Under the sea, just off Happisburgh, is the tip of Europe’s largest chalk reef, which covers an area of 321 km2 along the Norfolk coast from Weybourne to Happisburgh, a distance of 32 km. The reef, recognised internationally for its environmental significance, has been officially designated as a Marine Conservation Zone (MCZ). It is home to many species of marine fauna that are rarely seen elsewhere in the UK, including a newly discovered species of sponge.

For hundreds of years, a major contributor to the local economy has been the crab, whose sweet, delicate flavour and exquisite texture are due to the clean, chalky flint sea bed and shallow water. Muddy water and high pressure are conditions that mar the quality of crab meat. It’s a universally acknowledged fact that Norfolk crabs really are the best in the world.

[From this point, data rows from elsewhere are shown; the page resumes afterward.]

@[simp] theorem State.bumpFresh_ct (s : State) : (s.bumpFresh).ct = s.ct := rfl
@[simp] theorem State.bumpFresh_cs (s : State) : (s.bumpFresh).cs = s.cs := rfl
@[simp] theorem State.bumpFresh_ev (s : State) : (s.bumpFresh).ev = s.ev := rfl
@[simp] theorem State.bumpFresh_agenda (s : State) : (s.bumpFresh).agenda = s.agenda := rfl
@[simp] theorem State.bumpFresh_slots (s : State) : (s.bumpFresh).slots = s.slots := rfl
@[simp] theorem State.bumpFresh_late (s : State) : (s.bumpFresh).late = s.late := rfl
@[simp] theorem State.bumpFresh_lateQ (s : State) : (s.bumpFresh).lateQ = s.lateQ := rfl
@[simp] theorem State.bumpFresh_queueQ (s : State) : (s.bumpFresh).queueQ = s.queueQ := rfl
@[simp] theorem State.bumpFresh_steals (s : State) : (s.bumpFresh).steals = s.steals := rfl
@[simp] theorem State.bumpFresh_timers (s : State) : (s.bumpFresh).timers = s.timers := rfl
@[simp] theorem State.bumpFresh_waiters (s : State) : (s.bumpFresh).waiters = s.waiters := rfl
@[simp] theorem State.bumpFresh_clock (s : State) : (s.bumpFresh).clock = s.clock := rfl
@[simp] theorem State.bumpFresh_fabric (s : State) : (s.bumpFresh).fabric = s.fabric := rfl
@[simp] theorem State.bumpFresh_fabFrac (s : State) : (s.bumpFresh).fabFrac = s.fabFrac := rfl
@[simp] theorem State.bumpFresh_nextId (s : State) : (s.bumpFresh).nextId = s.nextId := rfl
@[simp] theorem State.bumpFresh_mem (s : State) : (s.bumpFresh).mem = s.mem := rfl
@[simp] theorem State.bumpFresh_ecc (s : State) : (s.bumpFresh).ecc = s.ecc := rfl
@[simp] theorem State.bumpFresh_bankUse (s : State) : (s.bumpFresh).bankUse = s.bankUse := rfl
@[simp] theorem State.bumpFresh_bankWon (s : State) : (s.bumpFresh).bankWon = s.bankWon := rfl
@[simp] theorem State.bumpFresh_tiles (s : State) : (s.bumpFresh).tiles = s.tiles := rfl
@[simp] theorem State.bumpFresh_routers (s : State) : (s.bumpFresh).routers = s.routers := rfl
@[simp] theorem State.bumpFresh_tags (s : State) : (s.bumpFresh).tags = s.tags := rfl
@[simp] theorem State.bumpFresh_buses (s : State) : (s.bumpFresh).buses = s.buses := rfl
@[simp] theorem State.bumpFresh_msgs (s : State) : (s.bumpFresh).msgs = s.msgs := rfl
@[simp] theorem State.bumpFresh_launches (s : State) : (s.bumpFresh).launches = s.launches := rfl
@[simp] theorem State.bumpFresh_nextLaunch (s : State) : (s.bumpFresh).nextLaunch = s.nextLaunch := rfl
@[simp] theorem State.bumpFresh_graphs (s : State) : (s.bumpFresh).graphs = s.graphs := rfl
@[simp] theorem State.bumpFresh_phases (s : State) : (s.bumpFresh).phases = s.phases := rfl
@[simp] theorem State.bumpFresh_jobs (s : State) : (s.bumpFresh).jobs = s.jobs := rfl
@[simp] theorem State.bumpFresh_nextLevel (s : State) : (s.bumpFresh).nextLevel = s.nextLevel := rfl
@[simp] theorem State.bumpFresh_hostQs (s : State) : (s.bumpFresh).hostQs = s.hostQs := rfl
@[simp] theorem State.bumpFresh_kickmap (s : State) : (s.bumpFresh).kickmap = s.kickmap := rfl
@[simp] theorem State.bumpFresh_poolFree (s : State) : (s.bumpFresh).poolFree = s.poolFree := rfl
@[simp] theorem State.bumpFresh_admitCtr (s : State) : (s.bumpFresh).admitCtr = s.admitCtr := rfl
@[simp] theorem State.bumpFresh_saved (s : State) : (s.bumpFresh).saved = s.saved := rfl
@[simp] theorem State.bumpFresh_takeovers (s : State) : (s.bumpFresh).takeovers = s.takeovers := rfl
@[simp] theorem State.bumpFresh_gate (s : State) : (s.bumpFresh).gate = s.gate := rfl
@[simp] theorem State.bumpFresh_active (s : State) : (s.bumpFresh).active = s.active := rfl
@[simp] theorem State.bumpFresh_standby (s : State) : (s.bumpFresh).standby = s.standby := rfl
@[simp] theorem State.bumpFresh_halted0 (s : State) : (s.bumpFresh).halted0 = s.halted0 := rfl
@[simp] theorem State.bumpFresh_halted1 (s : State) : (s.bumpFresh).halted1 = s.halted1 := rfl
@[simp] theorem State.bumpFresh_heldWords (s : State) : (s.bumpFresh).heldWords = s.heldWords := rfl
@[simp] theorem State.bumpFresh_journal (s : State) : (s.bumpFresh).journal = s.journal := rfl
@[simp] theorem State.bumpFresh_checkpoint (s : State) : (s.bumpFresh).checkpoint = s.checkpoint := rfl
@[simp] theorem State.bumpFresh_tables (s : State) : (s.bumpFresh).tables = s.tables := rfl
@[simp] theorem State.bumpFresh_coreMem0 (s : State) : (s.bumpFresh).coreMem0 = s.coreMem0 := rfl
@[simp] theorem State.bumpFresh_coreMem1 (s : State) : (s.bumpFresh).coreMem1 = s.coreMem1 := rfl
@[simp] theorem State.bumpFresh_coreBad (s : State) : (s.bumpFresh).coreBad = s.coreBad := rfl
@[simp] theorem State.bumpFresh_parts (s : State) : (s.bumpFresh).parts = s.parts := rfl
@[simp] theorem State.bumpFresh_ctxs (s : State) : (s.bumpFresh).ctxs = s.ctxs := rfl
@[simp] theorem State.bumpFresh_hubTlbs (s : State) : (s.bumpFresh).hubTlbs = s.hubTlbs := rfl
@[simp] theorem State.bumpFresh_invals (s : State) : (s.bumpFresh).invals = s.invals := rfl
@[simp] theorem State.bumpFresh_bias (s : State) : (s.bumpFresh).bias = s.bias := rfl
@[simp] theorem State.bumpFresh_ttimeout (s : State) : (s.bumpFresh).ttimeout = s.ttimeout := rfl
@[simp] theorem State.bumpFresh_txTags (s : State) : (s.bumpFresh).txTags = s.txTags := rfl
@[simp] theorem State.bumpFresh_keys (s : State) : (s.bumpFresh).keys = s.keys := rfl
@[simp] theorem State.bumpFresh_routes (s : State) : (s.bumpFresh).routes = s.routes := rfl
@[simp] theorem State.bumpFresh_flitRetries (s : State) : (s.bumpFresh).flitRetries = s.flitRetries := rfl
@[simp] theorem State.bumpFresh_outReplies (s : State) : (s.bumpFresh).outReplies = s.outReplies := rfl
@[simp] theorem State.bumpFresh_portLanes (s : State) : (s.bumpFresh).portLanes = s.portLanes := rfl
@[simp] theorem State.bumpFresh_fenced (s : State) : (s.bumpFresh).fenced = s.fenced := rfl
@[simp] theorem State.bumpFresh_pchFenced (s : State) : (s.bumpFresh).pchFenced = s.pchFenced := rfl
@[simp] theorem State.bumpFresh_fuses (s : State) : (s.bumpFresh).fuses = s.fuses := rfl
@[simp] theorem State.bumpFresh_inReset (s : State) : (s.bumpFresh).inReset = s.inReset := rfl
@[simp] theorem State.bumpFresh_recovery (s : State) : (s.bumpFresh).recovery = s.recovery := rfl
@[simp] theorem State.bumpFresh_ide (s : State) : (s.bumpFresh).ide = s.ide := rfl
@[simp] theorem State.bumpFresh_measure (s : State) : (s.bumpFresh).measure = s.measure := rfl
@[simp] theorem State.bumpFresh_slotUsed (s : State) : (s.bumpFresh).slotUsed = s.slotUsed := rfl
@[simp] theorem State.bumpFresh_session (s : State) : (s.bumpFresh).session = s.session := rfl
@[simp] theorem State.bumpFresh_spdmOut (s : State) : (s.bumpFresh).spdmOut = s.spdmOut := rfl
@[simp] theorem State.bumpFresh_identity (s : State) : (s.bumpFresh).identity = s.identity := rfl
@[simp] theorem State.bumpFresh_irqs (s : State) : (s.bumpFresh).irqs = s.irqs := rfl
@[simp] theorem State.bumpFresh_msix (s : State) : (s.bumpFresh).msix = s.msix := rfl
@[simp] theorem State.bumpFresh_msixPend (s : State) : (s.bumpFresh).msixPend = s.msixPend := rfl
@[simp] theorem State.bumpFresh_bgStatus (s : State) : (s.bumpFresh).bgStatus = s.bgStatus := rfl
@[simp] theorem State.bumpFresh_hostData (s : State) : (s.bumpFresh).hostData = s.hostData := rfl
@[simp] theorem State.bumpFresh_reports (s : State) : (s.bumpFresh).reports = s.reports := rfl
@[simp] theorem State.bumpFresh_mbox (s : State) : (s.bumpFresh).mbox = s.mbox := rfl
@[simp] theorem State.bumpFresh_mboxBusy (s : State) : (s.bumpFresh).mboxBusy = s.mboxBusy := rfl
@[simp] theorem State.bumpFresh_powerLimit (s : State) : (s.bumpFresh).powerLimit = s.powerLimit := rfl
@[simp] theorem State.bumpFresh_mhz (s : State) : (s.bumpFresh).mhz = s.mhz := rfl
@[simp] theorem State.bumpFresh_thermal (s : State) : (s.bumpFresh).thermal = s.thermal := rfl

Fair Maiden Shellfish, in Happisburgh, is a tiny traditional wet fish shop owned and run by Kirsty and Dean, who have long associations with the fishing trade.

Although there were no fishermen in his family, Dean became hooked on fishing at the age of thirteen, and it was an interest that never waned. As a boy, he’d go out to sea with the local fishermen, and from the time he left school to this day, Dean has earned his living through sea fishing. Throughout the year, Dean stocks Fair Maiden Shellfish with the freshest and finest quality seafood available.

The shop is managed by Dean’s partner, Kirsty, whose family is intimately connected with the fishing trade. Kirsty’s great-grandfather was a full-time fisherman, and his mother (Kirsty’s great-great-grandmother) sold fish from a horse and cart around Happisburgh and the neighbouring villages.

Fresh, seasonal fish is available all year round at Fair Maiden Shellfish: herring, skate, cod, haddock, mussels … “Everything has a season,” says Kirsty. And now that spring is in full swing, it’s crab and lobster season. A dressed crab or crab sandwich is a very important part of a Norfolk holiday, and when you’re staying at Boundary Stables, this beautiful food is brought to you directly from the North Sea to your very local fish shop.

So what else can you do with your crab or lobster? Kirsty enjoys seafood just as it is and prefers not to conceal the flavour in complex recipes. “It doesn’t need messing with,” she says. But if you’re partial to an accompanying sauce or a few herbs and spices, there are some lovely recipes to try out, like crab linguine with chilli and parsley:

• 400g cooked linguine
• 60 ml olive oil
• 1 red chilli, deseeded and chopped
• 2 garlic cloves, finely chopped
• 1 cooked crab (or 100g brown crabmeat and 200g white crabmeat)
• 75 ml white wine
• Squeeze of lemon
• Handful of chopped parsley (from the visitors’ herb garden at Boundary Stables)

• In a large pan, gently fry the chilli and garlic in ¾ of the oil.
• Turn up the heat and add the wine.
• Take off the heat and mash the brown crabmeat into the oil, garlic, and chilli.
• Add the cooked pasta and mix well.
• Mix in the white crabmeat and parsley.
• Add a squeeze of lemon and the remaining oil.